The Washington Post
Dysfunctional politics, a lack of funding for public health and a rush to reopen the economy ignited the resurgence of the virus
Six months after the coronavirus appeared in America, the nation has failed spectacularly to contain it. The country’s ineffective response has shocked observers around the planet.
Many countries have rigorously driven infection rates nearly to zero. In the United States, coronavirus transmission is out of control. The national response is fragmented, shot through with political rancor and culture-war divisiveness. Testing shortcomings that revealed themselves in March have become acute in July, with week-long waits for results leaving the country blind to real-time virus spread and rendering contact tracing nearly irrelevant.
The United States may be heading toward a new spasm of wrenching economic shutdowns or to another massive spike in preventable deaths from covid-19 — or both.
How the world’s richest country got into this dismal situation is a complicated tale that exposes the flaws and fissures in a nation long proud of its ability to meet cataclysmic challenges.
The fumbling of the virus was not a fluke: The American coronavirus fiasco has exposed the country’s incoherent leadership, self-defeating political polarization, a lack of investment in public health, and persistent socioeconomic and racial inequities that have left millions of people vulnerable to disease and death.
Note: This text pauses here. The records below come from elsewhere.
-- ==== Sys2Proof/Machine/Sha.lean ====
section
/-! DEFINITION. SHA-256, which a capture's digest of its inputs is (R423). -/

namespace Sys2Proof.Machine

/-- The greatest r with r^k at most n, found from its bit b - 1 down; `r` is what the bits above give. -/
def rootFrom (k n : Nat) : Nat → Nat → Nat
  | 0, r => r
  | b + 1, r => rootFrom k n b (if (r + 2 ^ b) ^ k ≤ n then r + 2 ^ b else r)

/-- The first 32 bits of the fractional part of the k-th root of a number below 512. -/
def rootBits (k p : Nat) : BitVec 32 := BitVec.ofNat 32 (rootFrom k (p * 2 ^ (32 * k)) 37 0)

/-- The 64 primes below 312. -/
def smallPrimes : List Nat :=
  (List.range 312).filter fun n => decide (2 ≤ n) && (List.range n).all fun d => decide (d < 2 ∨ n % d ≠ 0)

/-- The round constants of SHA-256: from the cube roots of the first 64 primes. -/
def shaK : List (BitVec 32) := smallPrimes.map (rootBits 3)

/-- The eight words of a SHA-256 state. -/
structure ShaState where
  a : BitVec 32
  b : BitVec 32
  c : BitVec 32
  d : BitVec 32
  e : BitVec 32
  f : BitVec 32
  g : BitVec 32
  h : BitVec 32

/-- A state from its words in order. -/
def ShaState.ofList (l : List (BitVec 32)) : ShaState :=
  let w (n : Nat) : BitVec 32 := l.getD n 0
  ⟨w 0, w 1, w 2, w 3, w 4, w 5, w 6, w 7⟩

/-- The initial state of SHA-256: from the square roots of the first eight primes. -/
def shaInit : ShaState := ShaState.ofList (smallPrimes.map (rootBits 2))

/-- One round. -/
def shaRound (s : ShaState) (kw : BitVec 32) : ShaState :=
  let s1 := s.e.rotateRight 6 ^^^ s.e.rotateRight 11 ^^^ s.e.rotateRight 25
  let ch := (s.e &&& s.f) ^^^ (~~~s.e &&& s.g)
  let t1 := s.h + s1 + ch + kw
  let s0 := s.a.rotateRight 2 ^^^ s.a.rotateRight 13 ^^^ s.a.rotateRight 22
  let maj := (s.a &&& s.b) ^^^ (s.a &&& s.c) ^^^ (s.b &&& s.c)
  ⟨t1 + (s0 + maj), s.a, s.b, s.c, s.d + t1, s.e, s.f, s.g⟩

/-- The message schedule, newest word first. -/
def shaSchedule : Nat → List (BitVec 32) → List (BitVec 32)
  | 0, l => l
  | n + 1, l =>
    let x := l.getD 14 0
    let y := l.getD 1 0
    let s0 := x.rotateRight 7 ^^^ x.rotateRight 18 ^^^ x >>> 3
    let s1 := y.rotateRight 17 ^^^ y.rotateRight 19 ^^^ y >>> 10
    shaSchedule n ((l.getD 15 0 + s0 + l.getD 6 0 + s1) :: l)

/-- Four bytes as a big-endian word. -/
def beWord (l : List Byte) : BitVec 32 := BitVec.ofNat 32 (fromLe ((l.take 4).reverse))

/-- One block of 64 bytes. -/
def shaBlock (s : ShaState) (block : List Byte) : ShaState :=
  let w16 := (List.range 16).map fun i => beWord (block.drop (4 * i))
  let w := (shaSchedule 48 w16.reverse).reverse
  let r := (shaK.zip w).foldl (fun (x : ShaState) kw => shaRound x (kw.1 + kw.2)) s
  ⟨s.a + r.a, s.b + r.b, s.c + r.c, s.d + r.d, s.e + r.e, s.f + r.f, s.g + r.g, s.h + r.h⟩

/-- Blocks of a padded message. -/
def shaBlocks : Nat → List Byte → ShaState → ShaState
  | 0, _, s => s
  | n + 1, l, s => shaBlocks n (l.drop 64) (shaBlock s (l.take 64))

/-- SHA-256 of some bytes, as 32 bytes. -/
def sha256 (m : List Byte) : List Byte :=
  let zeros := (119 - m.length % 64) % 64
  let padded := m ++ [0x80] ++ List.replicate zeros 0 ++ (leBytes 8 (8 * m.length)).reverse
  let s := shaBlocks (padded.length / 64) padded shaInit
  [s.a, s.b, s.c, s.d, s.e, s.f, s.g, s.h].flatMap fun (x : BitVec 32) => (leBytes 4 x.toNat).reverse

end Sys2Proof.Machine
end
In this big, sprawling, demographically and culturally diverse nation, the decentralized political structures gave birth to patchwork policies that don’t make sense when applied to a virus that ignores state boundaries and city limits.
While other countries endured some of the same setbacks, few have suffered from all of them simultaneously and catastrophically. If there was a mistake to be made in this pandemic, America has made it.
The single biggest miscalculation was rushing to reopen the economy while the virus was still spreading at high rates through much of the country, experts say. The only way to reopen safely, epidemiologists said as far back as early April, was to “crush the curve” — to drive down the rate of viral transmission to the point that new infections were few and far between.
Many countries did just that. The United States did not follow the expert advice. Now, the curve is crushing America.